Hadoop distcp support
The hadoop distcp command is used for data migration from HDFS to the IBM Spectrum Scale™ file system and between two IBM Spectrum Scale file systems.
There are no additional configuration changes. The hadoop distcp command is supported in HDFS transparency 2.7.0-2 (gpfs.hdfs-protocol-2.7.0-2) and later.

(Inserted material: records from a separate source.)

/-- Raise (05 R94): the frontier, and whether an entry was evicted. `own` is the frontier's own identifier; a contributor
table has none. -/
def Frontier.raise (f : Frontier) (dev : Nat) (own : Option Nat) (id k adder : Nat) (sc : Scope) : Frontier × Bool :=
  if own = some id || f.isEvicted dev id then (f, false)
  else if f.table.any (·.same id adder sc) then
    ({ f with table := f.table.map fun e => if e.same id adder sc then { e with ival := max e.ival k, stamp := f.clock } else e },
      false)
  else if f.table.length < 32 then ({ f with table := f.table ++ [⟨id, k, adder, sc, f.clock⟩] }, false)
  else match oldest f.table with
    | none => (f, false)
    | some v =>
      ({ f with table := f.table.erase v ++ [⟨id, k, adder, sc, f.clock⟩],
                evicted := f.evicted ||| BitVec.twoPow 513 (evictBit dev v.id) }, true)

/-- Raise each entry of a list, all of one merge. -/
def Frontier.raises (f : Frontier) (dev : Nat) (own : Option Nat) (adder : Nat) (sc : Scope) : List FEntry → Frontier × Bool
  | [] => (f, false)
  | e :: es =>
    let (f, a) := f.raise dev own e.id e.ival adder sc
    let (f, b) := f.raises dev own adder sc es
    (f, a || b)

/-- The bits of an evicted set that are new to a frontier, whose own bit is never one (05 R94). -/
def Frontier.takeEvicted (f : Frontier) (own : Option Nat) (ev : BitVec 513) : Frontier × Bool :=
  let inn := match own with
    | some o => ev &&& ~~~(BitVec.twoPow 513 (o % 512))
    | none => ev
  ({ f with evicted := f.evicted ||| inn }, decide (inn &&& ~~~f.evicted ≠ 0))

/-- Merge(F, D, n, S) (05 R94): the frontier, EVICT and MERGE. -/
def Frontier.merge (f : Frontier) (dev : Nat) (own : Option Nat) (d n : Nat) (s : Frontier) (adder : Nat) (sc : Scope) :
    Frontier × Bool × Bool :=
  let f := { f with clock := f.clock + 1 }
  let (f, a) := f.raise dev own d n adder sc
  let (f, b) := f.raises dev own adder sc s.table
  let (f, m) := f.takeEvicted own s.evicted
  (f, a || b, m)

/-- A context's frontier after a merge, RDLOST with it (05 R94, R95). -/
def Ctx.acquire (c : Ctx) (dev self d n : Nat) (s : Frontier) : Ctx :=
  let (f, ev, me) := c.front.merge dev (some self) d n s 0 .ctx
  { c with front := f, rdlost := c.rdlost ||| (if ev then 1 else 0) ||| (if me then 2 else 0) }

/-- The entries of a contributor table that a WAITGE of scope `sc` by context `c` takes (05 R96). -/
def takenEntries (sc : Scope) (c : Nat) (t : Frontier) : List FEntry :=
  t.table.filter fun e => inScope e.scope e.adder c && inScope sc c e.adder

/-- The acquire of a WAITGE from a contributor table (05 R96). -/
def Ctx.acquireTable (c : Ctx) (dev self : Nat) (sc : Scope) (t : Frontier) : Ctx :=
  let f := { c.front with clock := c.front.clock + 1 }
  let (f, ev) := f.raises dev (some self) 0 .ctx (takenEntries sc self t)
  let (f, me) := f.takeEvicted (some self) t.evicted
  { c with front := f, rdlost := c.rdlost ||| (if ev then 1 else 0) ||| (if me then 2 else 0) }

/-- A release snapshot (05 R94). -/
def Ctx.release (c : Ctx) : Ctx := { c with snap := c.front }

/-- A frontier without its entries for a context: the sweep of R93. -/
def Frontier.sweep (f : Frontier) (id : Nat) : Frontier := { f with table := f.table.filter fun e => decide (e.id ≠ id) }

/-- A line tag without what names a context (05 R93). -/
def LineTag.sweep (t : LineTag) (id : Nat) : LineTag :=
  { t with
    wv := t.wv && decide (t.wid ≠ id)
    r0 := t.r0.bind fun p => if p.1 = id then none else some p
    r1 := t.r1.bind fun p => if p.1 = id then none else some p }

/-- A context swept: its frontier, with RDLOST where it held an entry, its snapshots and those of its commands and returns. -/
def Ctx.sweep (c : Ctx) (id : Nat) : Ctx :=
  { c with
    front := c.front.sweep id, snap := c.snap.sweep id
    rdlost := if c.front.table.any (fun e => decide (e.id = id)) then c.rdlost ||| 4 else c.rdlost
    cmds := c.cmds.map fun m => { m with snap := m.snap.sweep id }
    retFrames := c.retFrames.map fun f => { f with snap := f.snap.sweep id } }

/-- A launch swept. -/
def Launch.sweep (l : Launch) (id : Nat) : Launch :=
  { l with
    relSnap := l.relSnap.sweep id
    full := l.full.map fun p => (p.1, p.2.map fun r => { r with snap := r.snap.sweep id })
    fronts := l.fronts.map fun f => (f.1, f.2.1, f.2.2.sweep id) }

/-- The sweep that an interval number at its end makes (05 R93): every line tag and every frontier and snapshot, those of saved tasks,
launches, frames and entries too, loses what names the context, whose interval number restarts at 1. -/
def State.sweepCtx (s : State) (slot : Nat) : State :=
  let id := s.ctxId slot
  let clearTag (t : TagStore) : TagStore :=
    match t with
    | .line t => .line (t.sweep id)
    | .counter f => .counter (f.sweep id)
  { s with
    tags := s.tags.map fun p => (p.1, clearTag p.2)
    ctxs := AMap.put (s.ctxs.map fun p => (p.1, p.2.sweep id)) slot { (s.ctx slot).sweep id with interval := 1 }
    saved := s.saved.map fun v => { v with ctx := v.ctx.sweep id }
    launches := s.launches.map (·.sweep id)
    built := s.built.map fun b => { b with relSnap := b.relSnap.sweep id }
    frames := s.frames.map fun f => { f with snap := f.snap.sweep id }
    cores := s.cores.map fun p => (p.1, { p.2 with entries := p.2.entries.map fun m => { m with snap := m.snap.sweep id } }) }

/-- Close the interval of a context (05 R93). -/
def State.closeInterval (s : State) (slot : Nat) : State :=
  if 2 ^ 48 - 1 ≤ (s.ctx slot).interval then s.sweepCtx slot
  else s.modCtx slot fun c => { c with interval := c.interval + 1 }

/-! ## Tag stores (05 R98, R99; 17 R368) -/

/-- The line tag of a line for an access that is no counter operation: a store in counter form has been cleared (17 R368). -/
def State.lineTag (s : State) (line : Nat) : LineTag :=
  match AMap.find s.tags line with
  | some (.line t) => t
  | _ => .clear

/-- The contributor table of a line for a counter operation: a store in line form has been cleared (17 R368). -/
def State.contributors (s : State) (line : Nat) : Frontier :=
  match AMap.find s.tags line with
  | some (.counter f) => f
  | _ => .empty

/-- The state with a line tag written. -/
def State.setTag (s : State) (line : Nat) (t : LineTag) : State := { s with tags := s.tags.put line (.line t) }
/-- The state with a contributor table written. -/
def State.setContributors (s : State) (line : Nat) (f : Frontier) : State := { s with tags := s.tags.put line (.counter f) }

/-- The agent that an access is checked as (05 R99, R102): identifier, interval, frontier and LASTFENCE. -/
structure Racer where
  id : Nat
  ival : Nat
  front : Frontier
  lastFence : Nat
  dev : Nat
  deriving DecidableEq, Repr

/-- The moving context as the agent of its own accesses. -/
def State.racer (s : State) (slot : Nat) : Racer :=
  let c := s.ctx slot
  ⟨s.ctxId slot, c.interval, c.front, c.lastFence, s.dev⟩

/-- Ordered (05 R99). -/
def Racer.ordered (r : Racer) (v : Bool) (id ival : Nat) : Bool :=
  !v || decide (id = r.id) || r.front.isEvicted r.dev id || decide (ival ≤ r.front.ival id)

/-- A race: KIND, conflicting identifier, WS (05 R103). -/
structure Race where
  kind : Nat
  id : Nat
  ws : Bool
  deriving DecidableEq, Repr

/-- The check of a plain read (05 R99). -/
def checkRead (t : LineTag) (r : Racer) : Option Race :=
  if r.ordered t.wv t.wid t.wint then none else some ⟨1, t.wid, t.ws⟩

/-- The record of a plain read (05 R99). -/
def recordRead (t : LineTag) (r : Racer) : LineTag :=
  match t.r0, t.r1 with
  | some (a, x), b =>
    if a = r.id then { t with r0 := some (a, r.ival) }
    else match b with
      | some (b, y) => if b = r.id then { t with r1 := some (b, r.ival) } else { t with r0 := some (a, x), r1 := some (b, y), ovf := true }
      | none => { t with r1 := some (r.id, r.ival) }
  | none, some (b, y) =>
    if b = r.id then { t with r1 := some (b, r.ival) } else { t with r0 := some (r.id, r.ival), r1 := some (b, y) }
  | none, none => { t with r0 := some (r.id, r.ival) }

/-- The check of a plain write (05 R99). -/
def checkWrite (t : LineTag) (r : Racer) : Option Race :=
  if !r.ordered t.wv t.wid t.wint then some ⟨2, t.wid, t.ws⟩
  else if t.ovf then (if r.lastFence ≤ t.fgen then some ⟨4, 0, false⟩ else none)
  else
    match t.r0, t.r1 with
    | some (a, x), b =>
      if !r.ordered true a x then some ⟨3, a, false⟩
      else match b with
        | some (b, y) => if r.ordered true b y then none else some ⟨3, b, false⟩
        | none => none
    | none, some (b, y) => if r.ordered true b y then none else some ⟨3, b, false⟩
    | none, none => none

/-- The tag after a plain write (05 R99), or with `sync`, its scope, after a releasing write (05 R101). -/
def writtenTag (r : Racer) (fgen : Nat) (sync : Option Scope) : LineTag :=
  ⟨false, none, none, fgen, true, sync.isSome, r.id, r.ival, sync.getD .ctx⟩

/-- TINFO of a race exception (05 R103). -/
def raceInfo (x : Race) (elem : Option Nat) (buf : Bool) : Word :=
  BitVec.ofNat 64 (x.kind + x.id * 8 + (if x.ws && decide (x.kind ≤ 2) then 2 ^ 20 else 0) + (if buf then 2 ^ 21 else 0) +
    (match elem with
      | some i => 2 ^ 22 + i % 8192 * 2 ^ 23
      | none => 0))

/-- The trap of a race exception (16 R351, cause 8). -/
def raceTrap (x : Race) (va : Word) (elem : Option Nat) (buf : Bool) : Trap := ⟨8, raceInfo x elem buf, none, some va, none⟩

/-- The lines that keys touch, in order, each with the index of its first key. -/
def linesOf : List Nat → Nat → Option Nat → List (Nat × Nat)
  | [], _, _ => []
  | k :: ks, i, prev => if prev = some (lineOf k) then linesOf ks (i + 1) prev else (lineOf k, i) :: linesOf ks (i + 1) (some (lineOf k))

/-- A key that the race check covers: a line homed in an L2 or a local store, not an MMIO register (05 R98). -/
def tagged (k : Nat) : Bool := !inMmio k

/-- The first race of a plain access over some lines: the race and the index of its first byte. -/
def State.findRace (s : State) (r : Racer) (write : Bool) : List (Nat × Nat) → Option (Race × Nat)
  | [] => none
  | (l, i) :: ls =>
    match (if write then checkWrite (s.lineTag l) r else checkRead (s.lineTag l) r) with
    | some x => some (x, i)
    | none => s.findRace r write ls

/-- The state with a plain access recorded in the tags of its lines. -/
def State.record (s : State) (r : Racer) (write : Bool) : List (Nat × Nat) → State
  | [] => s
  | (l, _) :: ls =>
    (s.setTag l (if write then writtenTag r s.fenceGen none else recordRead (s.lineTag l) r)).record r write ls

/-- An untagged line (05 R98): the writer field, both reader slots and OVF are cleared; FGEN stays. -/
def LineTag.untagged (t : LineTag) : LineTag := { LineTag.clear with fgen := t.fgen }

/-- Tag stores with a line tag written; one that says nothing is not listed. -/
def putTag (m : AMap TagStore) (line : Nat) (t : LineTag) : AMap TagStore := AMap.set (.line .clear) m line (.line t)

/-- Lines left untagged by a host, loader, ingest or engine write that is never checked: each keeps its form, a line tag loses its
fields but FGEN, and a contributor table its contents (05 R98, 17 R368). -/
def State.untag (s : State) (keys : List Nat) : State :=
  { s with tags := keys.foldl (fun m k => match AMap.find m (lineOf k) with
      | some (.line t) => putTag m (lineOf k) t.untagged
      | some (.counter _) => m.put (lineOf k) (.counter .empty)
      | none => m) s.tags }

/-- Lines left untagged in line form (05 R98). -/
def State.untagLine (s : State) (keys : List Nat) : State :=
  { s with tags := keys.foldl (fun m k => match AMap.find m (lineOf k) with
      | some (.line t) => putTag m (lineOf k) t.untagged
      | some (.counter _) => m.erase (lineOf k)
      | none => m) s.tags }

/-! ## Writes -/

/-- The bit of the slot that writes; none for the host and ingest. -/
def writerBit (who : Option Nat) : BitVec 512 :=
  match who with
  | some n => BitVec.twoPow 512 n
  | none => 0

/-- A word of 4 bytes is written whole by pairs of key and byte. -/
def writesWord (ps : List (Nat × Byte)) (w : Nat) : Bool :=
  (List.range' (4 * w) 4).all fun k => ps.any fun p => decide (p.1 = k)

hadoop distcp hdfs://nn1_host:8020/source/dir hdfs://nn2_host.:8020/target/dir
Known Issues and Workaround
Issue 1: Permission is denied when the hadoop distcp command is run with the root credentials.
org.apache.hadoop.security.AccessControlException: Permission denied: user=root, access=WRITE,
inode="/user/root/.staging":hdfs:hdfs:drwxr-xr-x
at org.apache.hadoop.hdfs.server.namenode.FSPermissionChecker.check(FSPermissionChecker.java:319).Add the super user account to gpfs.supergroup in gpfs-site.xml to configure the root as the super user or run the related hadoop distcp command with the super user credentials.

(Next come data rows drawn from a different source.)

/-- Some access that is translated through a leaf of an address space, of one page or of any, is still to be performed (03 R64): of a
copy, matrix or routing command, of a vector instruction that has stopped part-way, or of a Mordant entry whose add is not made. -/
def State.usesLeaf (s : State) (asid : BitVec 12) (page : Option Nat) : Bool :=
  (s.ctxs.any fun p =>
    (p.2.cmds.any fun m => decide (m.asid = asid) && s.usesPage asid (pageOf m.cva :: m.xlat.map (·.1)) page) ||
    (p.2.mqueue.any fun m => decide (m.asid = asid) && s.usesPage asid (m.xlat.map (·.1)) page) ||
    (decide (p.2.asid = asid) && s.usesPage asid (p.2.vpages.map (·.1)) page)) ||
  s.cores.any fun p => p.2.entries.any fun e => decide (e.asid = asid) && !e.added && s.usesPage asid (pageOf e.cva :: e.xlat.map (·.1)) page

/-- A vector instruction of a sequencer has stopped part-way: it waits for a counter, a tile's rows or frames. -/
def Ctx.midVector (c : Ctx) (q : SeqId) : Bool :=
  decide ((c.seq q).status = .stalled) && (match (c.seq q).waits with
    | some (.above _ _) | some (.rows _ _ _) | some .frames => true
    | _ => false)

/-- The x registers that instructions still queued hold for a sequencer until they complete (09 R192). -/
def Ctx.heldRegs (c : Ctx) (q : SeqId) : List Reg :=
  (if q = .main then c.vqueue.flatMap fun e => (Instr.uses e.instr).xw else []) ++
    c.mqueue.filterMap fun m => match m.instr with
      | .mchk _ _ d _ => if m.q = q then some d else none
      | _ => none

/-- The condition of a wait holds for a sequencer of a context (09 R188). -/
def State.over (s : State) (slot : Nat) (q : SeqId) (w : Wait) : Bool :=
  let c := s.ctx slot
  let t := c.seq q
  match w with
  | .counts l st cp ti => atMost (c.loadsOut q) l && atMost (c.storesOut q) st && atMost t.nCopies cp && atMost (c.tilesOut q) ti
  | .counter k n => !(s.word k).ult n
  | .above k n => n.ult (s.word k)
  | .events m => decide (c.events &&& m ≠ 0)
  | .reply => !c.replies.isEmpty
  | .replyRoom => decide (c.replies.length < 16)
  | .blockRoom => decide (c.blocks.length < 4)
  | .forks => !c.vec.forked && !c.mat.forked && !c.cpy.forked
  | .idle v m cp => (!v || c.isIdle .vector) && (!m || c.isIdle .matrix) && (!cp || c.isIdle .copy)
  | .stream n => decide ((AMap.get Stream.reset c.streams n).queue.length < 16)
  | .matrix q => c.mqueue.all fun m => match q with
    | some q => decide (m.q ≠ q)
    | none => false
  | .queues => c.mqueue.isEmpty && c.vqueue.isEmpty
  | .vector => c.vqueue.isEmpty
  | .vectorUnit => c.vqueue.isEmpty && !c.midVector (if q = .main then .vector else .main)
  | .regs rs => !(c.heldRegs q).any rs.contains
  | .vectorRoom => decide (c.vqueue.length < 64)
  | .rows z lo hi => !c.ownsRows z lo hi
  | .matrixRoom => decide (c.mqueue.length < 8)
  | .image => !c.mqueue.any MCmd.unread
  | .durable => !s.undurable slot
  | .flow f => match AMap.find s.flows f with
    | some fl => fl.unacked.isEmpty
    | none => true
  | .landing => c.preq.isNone
  | .copyRoom => decide (t.nCopies < 255)
  | .frames => true
  | .storeRoom => decide (c.storesQueued q < 255)
  | .tileRoom => decide (c.tilesOut q < 255)
  | .translations asid page => !s.usesLeaf asid page
  | .streamEmpty n => (AMap.get Stream.reset c.streams n).queue.isEmpty
  | .killed n => !c.cmds.any fun m => m.killed && (AMap.get Stream.reset c.streams n).queue.contains m.num
  | .madderRoom => decide ((s.die (dieOf slot)).madder.length < 64)
  | .entryAdd k e => ((s.core k).entries.find? fun m => decide (m.index = e)).all fun m => m.added
  | .builtRoom => decide (s.built.length < 64)
  | .slot st => ((c.task.bind fun k => s.launch? k.launch).map fun l => (l.freeSlot st).isSome).getD true

/-- Wait until a condition holds. -/
def waitFor (w : Wait) : M Unit := do
  let s ← get
  if s.over s.cur s.seq w then pure () else throw (.stall w)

Issue 2: Access time exception while copying files from IBM Spectrum Scale to HDFS with the -p option
[hdfs@c8f2n03 conf]$ hadoop distcp -overwrite -p hdfs://c16f1n03.gpfs.net:8020/testc16f1n03/
hdfs://c8f2n03.gpfs.net:8020/testc8f2n03
Error: org.apache.hadoop.ipc.RemoteException(java.io.IOException): Access time for HDFS is not configured. Set the dfs.namenode.accesstime.precision configuration parameter at org.apache.hadoop.hdfs.server.namenode.FSDirAttrOp.setTimes(FSDirAttrOp.java:101)

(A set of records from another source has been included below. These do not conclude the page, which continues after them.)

-- ==== Sys2Proof/Machine/Tensor.lean ====
section
/-! DEFINITION. Tensor loads and stores through shape records (06 R118 to R124). -/

namespace Sys2Proof.Machine

/-- A shape record as read (06 R119): bases, element 2, extents and strides. -/
structure Shape where
  mb : Word
  eb : Word
  el2 : Word
  ext : List Word
  str : List Word
  deriving DecidableEq, Repr

/-- Elements of a record register. -/
def readElems (r : Reg) (w i : Nat) : Nat → M (List Word)
  | 0 => pure []
  | n + 1 => do
    let b ← vread r i w
    let bs ← readElems r w (i + 1) n
    pure (BitVec.ofNat 64 b :: bs)

/-- The shape record in a register, read whatever VL and the grant are (06 R119). -/
def readShape (r : Reg) : M Shape := do
  let e ← readElems r 8 0 11
  pure ⟨e.getD 0 0, e.getD 1 0, e.getD 2 0, (e.drop 3).take 4, (e.drop 7).take 4⟩

/-- Tensor table index (06 R119). -/
def Shape.entry (h : Shape) : Nat := (h.el2.extractLsb' 0 24).toNat
/-- Rank (06 R119). -/
def Shape.rank (h : Shape) : Nat := (h.el2.extractLsb' 29 2).toNat + 1
/-- NOENT (06 R119). -/
def Shape.noent (h : Shape) : Bool := h.el2.getLsbD 31
/-- The extents of the rank's dimensions. -/
def Shape.dims (h : Shape) : List Nat := (h.ext.take h.rank).map (·.toNat % 2 ^ 32)
/-- The strides of the rank's dimensions. -/
def Shape.strides (h : Shape) : List Int := (h.str.take h.rank).map (·.toInt)
/-- P, the number of tensor elements (06 R120). -/
def Shape.count (h : Shape) : Nat := h.dims.foldl (· * ·) 1

/-- The coordinates of tensor element `i` (06 R120). -/
def coords : List Nat → Nat → List Nat
  | [], _ => []
  | n :: ns, i => i % n :: coords ns (i / n)

/-- Sum of products of coordinates and strides. -/
def dotStrides : List Nat → List Int → Int
  | c :: cs, s :: ss => c * s + dotStrides cs ss
  | _, _ => 0

/-- The address of tensor element `i`, for a format other than sx (06 R120). -/
def Shape.addr (h : Shape) (i : Nat) : Word := h.mb + BitVec.ofInt 64 (dotStrides (coords h.dims i) h.strides)

/-- The block of tensor element `i` in an sx format of width `w` (06 R120). -/
def Shape.block (h : Shape) (w i : Nat) : Int :=
  let c := coords h.dims i
  (c.headD 0 / 32 : Nat) + dotStrides (c.drop 1) (h.strides.drop 1 |>.map (· / (4 * w : Nat)))

/-- The mantissa bytes' address of block `b`. -/
def Shape.mantissas (h : Shape) (w : Nat) (b : Int) : Word := h.mb + BitVec.ofInt 64 (b * (4 * w : Nat))
/-- The exponent byte's address of block `b`. -/
def Shape.exponent (h : Shape) (b : Int) : Word := h.eb + BitVec.ofInt 64 b

/-- The first failing reason of R121 from 1 to 5, for one record. -/
def Shape.reason (h : Shape) (ty : Ty) (vl : Nat) : Option Nat :=
  if h.el2.extractLsb' 32 32 ≠ 0 || h.ext.any (fun e => decide (e.extractLsb' 32 32 ≠ 0)) then some 1
  else if (h.el2.extractLsb' 24 5).toNat ≠ ty.code.toNat then some 2
  else if (h.ext.drop h.rank).any (fun e => decide (e ≠ 1)) then some 3
  else if h.count < vl then some 4
  else if ty.isSx && (decide (h.dims.headD 0 % 32 ≠ 0) || decide (vl % 32 ≠ 0) || decide (h.str.headD 0 ≠ 0)
      || (h.strides.drop 1).any fun s => decide (s % (4 * Ty.sxw ty : Nat) ≠ 0)) then some 5
  else none

/-! ## TLD (06 R122) -/

/-- One element of an sx tensor load: the mantissa field's bytes and the block's exponent byte. -/
def loadSx (m : PageMap) (h : Shape) (w : Nat) (vd : Reg) (i : Nat) : M Unit := do
  let b := h.block w i
  let bit := (coords h.dims i).headD 0 % 32 * w
  let bs ← loadPieces m i [(h.mantissas w b + BitVec.ofNat 64 (bit / 8), (bit % 8 + w + 7) / 8), (h.exponent b, 1)]
  vwrite vd i 1 ((unpackField w (ofBytes (bs.headD []) / 2 ^ (bit % 8)) 1).headD 0)
  modify fun s => s.modC fun c => c.setVexp vd (i / 32) (ofBytes (bs.getD 1 []))

/-- The pieces of the image of an element, or of its block for sx (06 R120). -/
def Shape.pieces (h : Shape) (ty : Ty) (e : Nat) : List (Word × Nat) :=
  if ty.isSx then
    let b := h.block (Ty.sxw ty) e
    [(h.mantissas (Ty.sxw ty) b, 4 * Ty.sxw ty), (h.exponent b, 1)]
  else [(h.addr e, Ty.width ty)]

/-- The element indices that are active. -/
def activeOf (g : Option Reg) : List Nat → M (List Nat)
  | [] => pure []
  | i :: is => do
    let a ← active g i
    let as ← activeOf g is
    pure (if a then i :: as else as)

/-- The element indices that are active, up to one whose gate lane holds an error, with that error. -/
def activeUpTo (g : Option Reg) : List Nat → M (List Nat × Option (Nat × Trap))
  | [] => pure ([], none)
  | i :: is => do
    match ← attempt (active g i) with
    | .error t => pure ([], some (i, t))
    | .ok a => do
      let (as, t) ← activeUpTo g is
      pure (if a then i :: as else as, t)

/-- TLD. -/
def execTld (g : Option Reg) (ty : Ty) (vd vrec : Reg) (s : State) : Host.Outcome State Fault Refusal :=
  run (.tld g ty vd vrec) false (do
    needRecordTag vrec
    needLoadTag g vd ty
    let c := (← get).c
    require (!(decide (vd = vrec) && decide (c.tag vrec ≠ ty))) (overlapTrap vrec vd 0x49)
    let w := Ty.width ty
    needLength 0x49 (if g.isSome then Nat.max w 2 else w)
    if ty.isSx then needBlocks 0x49
    let h ← readShape vrec
    match h.reason ty c.vl.toNat with
    | some r => throw (.check (shapeTrap r))
    | none =>
      if ty.isSx then do
        needWidth 0x49 g w
        if g.isNone then modify (·.modC (·.setTag vd ty))
        let is := (← get).c.elems
        let (on, _) ← activeUpTo g is
        let m ← mapAccesses 2 (on.flatMap (h.pieces ty))
        eachElem (fun i => do if ← active g i then loadSx m h (Ty.sxw ty) vd i) is
        setStart 0
        pure .seq
      else loadLoop 0x49 g ty vd w w (fun i => pure (h.addr i)) (fun m i => passOver m 2 w (h.addr i)) fun m i =>
        loadElem 0x49 m vd w i (pure (h.addr i))) s

/-! ## TST (06 R123) -/

/-- The key of a record's tensor entry, translated at issue as an atomic (06 R118, R123). -/
def entryKey (h : Shape) : M (Option Nat) := do
  if h.noent then pure none
  else
    let c := (← get).c
    let a : Word := (c.ttab.setWidth 64 <<< 6) + BitVec.ofNat 64 (64 * h.entry)
    let ks := (← accessSpan 6 a 64 none).keys
    let _ ← readData a ks none
    pure (some (ks.headD 0))

/-- The entry suits the instruction (06 R121 reason 7). -/
def State.entryOk (s : State) (ty : Ty) (k : Option Nat) : Bool :=
  match k with
  | some k => decide (s.entryField true k 56 % 32 = ty.code.toNat) && decide (s.entryCur true k < 12)
  | none => true

/-- S of a record's entry; 0 with none (06 R123). -/
def State.entryScale (s : State) (k : Option Nat) : Int :=
  match k with
  | some k => (BitVec.ofNat 32 (s.entryField true k 52)).toInt
  | none => 0

/-- AtomicMax at an entry's home (06 R123), by the moving context's instruction or, unseen by its held stores, by an engine: CUR is read
then; with CUR above 11 nothing changes. -/
def State.atomicMax (s : State) (seen : Bool) (k : Option Nat) (m : Nat) : State :=
  match k with
  | none => s
  | some k =>
    let cur := s.entryCur seen k
    if 12 ≤ cur then s
    else
      let old := s.entryField seen k (4 * cur)
      let new := if (f32v old).isNan then (Config.nanMax s.fresh).toNat else if fvLt (f32v old) (f32v m) then m else old
      if seen then s.amend (k + 4 * cur) (leBytes 4 new) else (s.toLineForm [k]).writeBytes (some s.cur) (k + 4 * cur) (leBytes 4 new)

/-- The key of a conversion's bits: the record's entry, or none where it names none (08 R167). -/
def Shape.key (h : Shape) : Option Nat := if h.noent then none else some h.entry

/-- The bits of the active elements of a block, with their places in it; an inactive element takes no part. -/
def blockVals (vs : Reg) (scale : Int) (src : Nat → Nat) (key : Nat → BitVec 32) : List Nat → M (List (Nat × FV × BitVec 32))
  | [] => pure []
  | e :: es => do
    let b ← vread vs (src e) 4
    let r ← blockVals vs scale src key es
    pure ((e % 32, fvScale (f32v b) scale, key e) :: r)

/-- The bytes that a block of an sx image stores (06 R123, 08 R175), from the active image elements `es` of it: the mantissas and the
exponent, with the flags. A block of which a gate or a soft loop leaves some elements out is quantised from the others, and keeps the
mantissas of those elements in memory (log entry 103). -/
def sxImage (ty : Ty) (rnd : Rnd) (vs : Reg) (scale : Int) (src : Nat → Nat) (key : Nat → BitVec 32) (es : List Nat)
    (keys : List (List Nat)) : M (List (List Byte) × Flags) := do
  let w := Ty.sxw ty
  let vals ← blockVals vs scale src key es
  let (x, ms, fl) := quantBlock w rnd (vals.map fun p => p.2)
  let s ← get
  let old := if vals.length = 32 then 0 else ofBytes ((keys.headD []).map (s.seenByte s.cur s.seq))
  pure ([leBytes (4 * w) (mergeField w old (List.zip (vals.map Prod.fst) (ms.map (ofInt w)))), leBytes 1 x], fl)

/-- The bytes that an element of another format stores, with the flags. -/
def elemImage (ty : Ty) (rnd : Rnd) (vs : Reg) (scale : Int) (src : Nat → Nat) (key : Nat → BitVec 32) (e : Nat) :
    M (List (List Byte) × Flags) := do
  let b ← vread vs (src e) 4
  let (x, fl) := tensorConvert ty rnd (key e) scale b
  pure ([leBytes (Ty.width ty) x], fl)

/-- The bytes that the image of an element, or of its block's active elements, stores. -/
def imageOf (ty : Ty) (rnd : Rnd) (vs : Reg) (scale : Int) (src : Nat → Nat) (key : Nat → BitVec 32) (es : List Nat)
    (keys : List (List Nat)) : M (List (List Byte) × Flags) :=
  if ty.isSx then sxImage ty rnd vs scale src key es keys else elemImage ty rnd vs scale src key (es.headD 0)

/-- The largest absolute value of some elements that are no NaN (06 R123). -/
def maxOf (vs : Reg) (m : Nat) : List Nat → M Nat
  | [] => pure m
  | i :: is => do
    let b ← vread vs i 4
    maxOf vs (absMax m b) is

/-- The groups of image elements that are stored together, in order: the active ones of each block, or each active element. -/
def imageGroups (ty : Ty) (n : Nat) (on : Nat → Bool) : List (List Nat) :=
  if ty.isSx then
    ((List.range (n / 32)).map fun b => (List.range' (32 * b) 32).filter on).filter fun l => !l.isEmpty
  else ((List.range n).filter on).map fun e => [e]

/-- The groups of a tensor store in order, each stored whole before its maximum counts: the maximum, and where a fault stopped it. -/
def tstGroups (vs : Reg) (store : List Nat → M Unit) : List (List Nat) → Nat → M (Nat × Option (Nat × Trap))
  | [], m => pure (m, none)
  | grp :: gs, m => do
    match ← attempt (store grp) with
    | .error t => pure (m, some (grp.headD 0, t))
    | .ok _ => tstGroups vs store gs (← maxOf vs m grp)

WorkaroundChange the dfs.namenode.accesstime.precision value from 0 to a value such as 3600000 (1 hour) in hdfs-site.xml for the HDFS cluster.
Issue 3: The distcp command fails when the src director is root.
[hdfs@c16f1n03 root]$ hadoop distcp hdfs://c16f1n03.gpfs.net:8020/ hdfs://c8f2n03.gpfs.net:8020/test5
16/03/03 22:27:34 ERROR tools.DistCp: Exception encountered
java.lang.NullPointerException
at org.apache.hadoop.tools.util.DistCpUtils.getRelativePath(DistCpUtils.java:144)
at org.apache.hadoop.tools.SimpleCopyListing.writeToFileListing(SimpleCopyListing.java:353)
WorkaroundSpecify at least one directory or file at the source directory.